Loi Scellier et réduction d’impôts

Loi Scellier et réduction d’impôts

Comment ranimer un marché de l’immobilier défait ? En incitant les investisseurs à acquérir de nouveaux logements en contrepartie d’une carotte fiscale.
La loi Scellier vise à supprimer, à compter du 1er janvier 2010, les dispositifs Robien et Borloo et à les remplacer par un nouvel avantage prenant la forme non plus d’une déduction mais d’une réduction d’impôt sur le revenu.

La réduction d’impôts : pour qui ?

Cette réduction d’impôt sur le revenu s’applique, à compter du 1er janvier 2009, aux contribuables domiciliés en France qui acquièrent ou font construire des logements neufs dans certaines zones du territoire et qui s’engagent à les mettre en location nue à usage d’habitation principale.

La réduction d’impôt s’applique également aux contribuables qui souscrivent, entre le 1er janvier 2009 et le 31 décembre 2012, des parts de sociétés civiles de placement immobilier (SCPI) en vue de réaliser ces mêmes investissements.

Les logements éligibles au dispositif de défiscalisation Scellier

La réduction d’impôt s’applique aux acquisitions :

  • d’un logement neuf ou en l’état futur d’achèvement (dans cette hypothèse, c’est la date de l’acte authentique d’achat qui sera prise en compte et aucun délai d’achèvement de l’immeuble n’est exigé).
  • d’un logement en vue de sa réhabilitation.
  • d’un local que le contribuable transforme à usage d’habitation.
  • d’un logement que le contribuable fait construire.
  • d’un local inachevé en vue de son achèvement par le contribuable.

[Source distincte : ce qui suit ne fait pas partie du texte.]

/-- CACHE at va: translation as a load, the external events of a data access, then the operation; through an
uncached attribute it is undefined (46_cp0 R450). -/
def cacheAccess (op5 : BitVec 5) (va : Word) (s : State) : Except Stop State := do
  let p ← translate s.seen .load va
  if p.2 = 2#3 then .error (.refuse .cacheOpUndefined)
  else do
    dataCacheError s
    if s.pins.dataBusError then .error (.exc .busErrorData) else cacheOp op5 va p.1 s

/-! ### HI and LO (43_muldiv R361, R362) -/

/-- HI may be written: not within two instructions after MFHI, with HILO_HAZARD (43_muldiv R362; log 9). -/
def requireHi (s : State) : Except Stop Unit :=
  if s.hiloHazard && decide (0 < s.hiGuard) then .error (.refuse .hiLoHazard) else .ok ()

/-- LO may be written: the same after MFLO. -/
def requireLo (s : State) : Except Stop Unit :=
  if s.hiloHazard && decide (0 < s.loGuard) then .error (.refuse .hiLoHazard) else .ok ()

/-- Both may. -/
def requireHiLo (s : State) : Except Stop Unit := do
  requireHi s
  requireLo s

/-- HI and LO written by a multiply or divide (43_muldiv R361). -/
def setHiLo (h l : Word) (s : State) : State := { s with hi := h, lo := l, hiTag := .arith, loTag := .arith }

/-- HI and LO without a value: free values (43_muldiv R361; log 11). -/
def freeHiLo (s : State) : State := setHiLo (s.free .hi) (s.free .lo) s

/-! ### Events and the end of a step (60_exceptions R623, R624, R631, R651; 10_state R72, R78) -/

/-- InterruptPending (60_exceptions R651). -/
def State.interruptPending (s : State) : Bool :=
  s.ie && !s.exl && !s.erl && decide (s.ip &&& s.im ≠ 0#8)

/-- A TLB entry with no defined contents. -/
def State.freeTlbEntry (s : State) (i : Nat) : TlbEntry :=
  let hi := s.free (.tlbWord i 0)
  let lo0 := s.free (.tlbWord i 1)
  let lo1 := s.free (.tlbWord i 2)
  { mask := (s.free (.tlbWord i 3)).setWidth 12, r := hi.extractLsb' 62 2, vpn2 := hi.extractLsb' 13 27,
    asid := hi.extractLsb' 0 8, g := lo0.getLsbD 0, pfn0 := lo0.extractLsb' 6 24, c0 := lo0.extractLsb' 3 3,
    d0 := lo0.getLsbD 2, v0 := lo0.getLsbD 1, pfn1 := lo1.extractLsb' 6 24, c1 := lo1.extractLsb' 3 3,
    d1 := lo1.getLsbD 2, v1 := lo1.getLsbD 1, written := false }

/-- A free value for CP0 register n in its field positions. -/
def State.freeCp0 (s : State) (n : Nat) (mask : Word) : Word := s.free (.cp0 n) &&& mask

/-- The CP0 registers after a cold Reset: the fields of 60_exceptions R623, all others undefined (log 17). -/
def State.coldCp0 (s : State) : Cp0 :=
  { index := low (s.freeCp0 0 0x8000003F#64), random := 47#6, entryLo0 := s.freeCp0 2 entryLoMask,
    entryLo1 := s.freeCp0 3 entryLoMask, context := s.freeCp0 4 0xFFFFFFFFFFFFFFF0#64,
    pageMask := low (s.freeCp0 5 0x01FFE000#64), wired := 0#32, badVAddr := s.free (.cp0 8),
    count := low (s.free (.cp0 9)), entryHi := s.freeCp0 10 0xC00000FFFFFFE0FF#64,
    compare := low (s.free (.cp0 11)),
    status := (low (s.free (.cp0 12)) &&& 0xF607FFFB#32) ||| 0x00400004#32,
    cause := low (s.freeCp0 13 0xB000037C#64), epc := s.free (.cp0 14), prid := s.cp0.prid,
    config := (s.cp0.config &&& 0x7F328000#32) ||| 0x000066F0#32 ||| low (s.freeCp0 16 0x7#64),
    llAddr := low (s.free (.cp0 17)), xcontext := s.freeCp0 20 0xFFFFFFFFFFFFFFF0#64,
    ecc := low (s.freeCp0 26 0xFF#64), cacheErr := low (s.freeCp0 27 0xBE000000#64),
    tagLo := low (s.free (.cp0 28)), tagHi := low (s.free (.cp0 29)), errorEpc := s.pc }

/-- The Reset exception (60_exceptions R623): what it does not write is undefined, a free value (log 17). -/
def takeColdReset (s : State) : State :=
  { s with
    pc := 0xFFFFFFFFBFC00000#64, next := none
    regs := Vector.ofFn fun i => s.free (.gpr i.val)
    hi := s.free .hi, lo := s.free .lo, hiTag := .moved, loTag := .moved, hiGuard := 0, loGuard := 0
    llbit := (s.free (.hidden 0)).getLsbD 0
    fgr := Vector.ofFn fun i => s.free (.fgr i.val)
    fcr31 := low (s.free (.hidden 1)) &&& 0xFF83FFFF#32
    fccPrev := (s.free (.hidden 2)).setWidth 8
    timerLatch := (s.free (.hidden 3)).getLsbD 0
    randomHold := true
    tlb := Vector.ofFn fun i => s.freeTlbEntry i.val
    recent := [], stale := [], maybeDirty := [], unwritten := [], writeBuffer := [], deviceStores := []
    caches := CacheInit.none
    link := { addr := none, armed := false, start := s.draws, fails := 0 }
    cp0 := s.coldCp0
    pins := { s.pins with coldReset := false } }

/-- CP0 after Soft Reset and NMI entry (60_exceptions R624). -/
def enterSoft (s : State) (c : Cp0) : Cp0 :=
  { c with errorEpc := s.restartPc, status := (c.status &&& ~~~0x00200000#32) ||| 0x00500004#32 }

/-- The part of Soft Reset and NMI entry they share (60_exceptions R624). -/
def takeSoftEntry (s : State) : State :=
  { breakLink (onCp0 (enterSoft s) s) with pc := 0xFFFFFFFFBFC00000#64, next := none }

/-- Soft Reset: the cache state is lost, so that lines not yet written back and the targets of stores that may still
be in the write buffer hold free values, and the caches have to be initialised again (60_exceptions R624,
70_reset_and_hazards R701, R703; log 18). -/
def takeSoftReset (s : State) : State :=
  let s' := takeSoftEntry (scrambleDirty s)
  { s' with mem := scrambleBytes s (s.writeBuffer.flatMap Buffered.bytes) s'.mem, maybeDirty := [], unwritten := [],
            writeBuffer := [], deviceStores := [], caches := CacheInit.none, pins := { s'.pins with reset := false } }

/-- NMI (60_exceptions R624). -/
def takeNmi (s : State) : State :=
  let s' := takeSoftEntry s
  { s' with pins := { s'.pins with nmi := false } }

/-- The interrupt exception; where EXL is seen as it was before a recent write of Status, it is taken as with EXL
clear (60_exceptions R651; 70_reset_and_hazards R712). -/
def takeInterrupt (s : State) : State :=
  takeException .interrupt
    (if s.exl then { s with cp0 := { s.cp0 with status := s.cp0.status &&& ~~~0x2#32 } } else s)

/-- The event taken in place of the next instruction, in the order Reset, Soft Reset, NMI, interrupt
(60_exceptions R630, R651; log 13, 16). -/
def takeEvent (s : State) : Option State :=
  if s.pins.coldReset then some (takeColdReset s)
  else if s.pins.reset then some (takeSoftReset s)
  else if s.pins.nmi then some (takeNmi s)
  else if (s.view true).interruptPending then some (takeInterrupt s)
  else none

/-- A word placed where the next instruction is fetched, no older word seen there, and the caches initialised where
the fetch goes through them (log 38). -/
def placeWord (s : State) (w : BitVec 32) : State :=
  match fetchAddr s with
  | .ok (pa, attr) =>
    let a := pa.toNat
    let outside := fun b : Nat => decide (b < a) || decide (a + 4 ≤ b)
    { s with
      mem := memWriteAll id s.mem a (bytesOfWord s.bigEndianMem w)
      stale := s.stale.filter fun e => outside e.addr
      unwritten := s.unwritten.filter fun c => outside c.1
      writeBuffer := s.writeBuffer.map fun b => { b with olds := b.olds.filter fun c => outside c.1 }
      caches := if s.cacheReady attr then s.caches else CacheInit.all }
  | .error _ => s

/-- A free Random from Wired to 47, or any where Wired is above 47 (10_state R72, R76). -/
def State.freeRandom (s : State) (wired : BitVec 32) : BitVec 6 :=
  let w := (wired &&& 0x3F#32).toNat
  if w ≤ 47 then BitVec.ofNat 6 (w + (s.free .random).toNat % (48 - w))
  else (s.free .random).setWidth 6

/-- The timer latch when Count advances by k: set if Compare is passed (60_exceptions R664). -/
def latchAfter (latch : Bool) (c : Cp0) (k : Nat) : Bool :=
  latch || decide ((c.compare - c.count - 1#32).toNat < k)

/-- The CP0 registers when Count advances by k and Random moves, unless Wired was just written or a reset taken
(10_state R72, R78). -/
def State.tickCp0 (s : State) (hold : Bool) (k : Nat) (c : Cp0) : Cp0 :=
  { c with count := c.count + BitVec.ofNat 32 k, random := if hold then c.random else s.freeRandom c.wired }

/-- What time does between two steps: Count advances by a free amount, the latch follows, Random moves, the
injected errors of this step are over, the next step draws anew, and the condition codes before this step are
those a branch in the next may still see (10_state R72, R78; 70_reset_and_hazards R714; log 14 to 16, 35). -/
def tick (before s : State) : State :=
  let k := (s.free .countStep).toNat
  { s with
    fccPrev := before.fccAll
    timerLatch := latchAfter s.timerLatch s.cp0 k
    randomHold := false
    cp0 := s.tickCp0 s.randomHold k s.cp0
    recent := s.recent.map fun o =>
      { o with cp0 := s.tickCp0 false k o.cp0, timerLatch := latchAfter o.timerLatch o.cp0 k }
    pins := { s.pins with fetchCacheError := none, dataCacheError := none, fetchBusError := false,
                          dataBusError := false }
    draws := s.draws + 1 }

/-- The end of a step that began in state `before`, on its outcome. -/
def tickOut (before : State) (o : Out) : Out :=
  match o with
  | .next s => .next (tick before s)
  | .fault f => .fault f
  | .refused r => .refused r

end Sys2Proof.Machine
end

Les logements doivent respecter la réglementation thermique en vigueur pour ouvrir droit à la réduction d’impôt.

La location

La durée minimale de la location est de neuf ans. La location du logement doit être effective et continue pendant la période d’engagement de location, ce qui exclut les logements dont le propriétaire se réserve la jouissance, pour lui-même ou un membre de son foyer fiscal.
En cas de congé du locataire pendant la période couverte par l’engagement de location, le logement doit être aussitôt remis en location jusqu’à la fin de cette période.

Les loyers sont plafonnés : de 12,31 € à 21,65 € en fonction de la zone de territoire concernée.
Le découpage établi par la loi Scellier se répartit en trois zones :

  • La zone A : Paris et son agglomération, Côte d’Azur et Genevois français : le plafond mensuel des loyers est de 21,65 € par m2.
  • La zone B1 : les agglomérations de plus de 250 000 habitants et la grande couronne parisienne : le plafond mensuel des loyers est de 15,05 € par m2.
  • La zone B2 : les agglomérations de plus de 50 000 habitants, les zones frontalières ou littorales : le plafond mensuel des loyers est de 12, 31 € par m2.

Sont donc exclues de la loi Scellier les petites villes. La loi a aussi pour objectif de favoriser les zones souffrant d’un déficit d’offres locatives. Pour éviter les mauvaises surprises, il sera d’ailleurs judicieux de favoriser les zones A et B1 dans son choix d’investissement.

La réduction d’impôt

La réduction d’impôt est calculée sur le prix de revient du logement. Son taux est fixé à :

  • 25 % pour les investissements réalisés en 2009 et 2010.
  • 20 % pour ceux réalisés en 2011 et 2012.


Elle est répartie sur neuf années, à raison d’un neuvième de son montant chaque année. Attention, le contribuable n’a droit qu’à une seule opération immobilière par an dans la limite annuelle de 300 000 €.

La réduction maximale est donc de 75 000 €, soit 8 333 € chaque année.

Pour finir, si ce type d’investissement se révèle fiscalement très intéressant, il faut tout de même souligner qu’il va s’ajouter aux autres réductions et crédits d’impôts et que l’ensemble est plafonné à 25 000 € majorés de 10% des revenus imposables.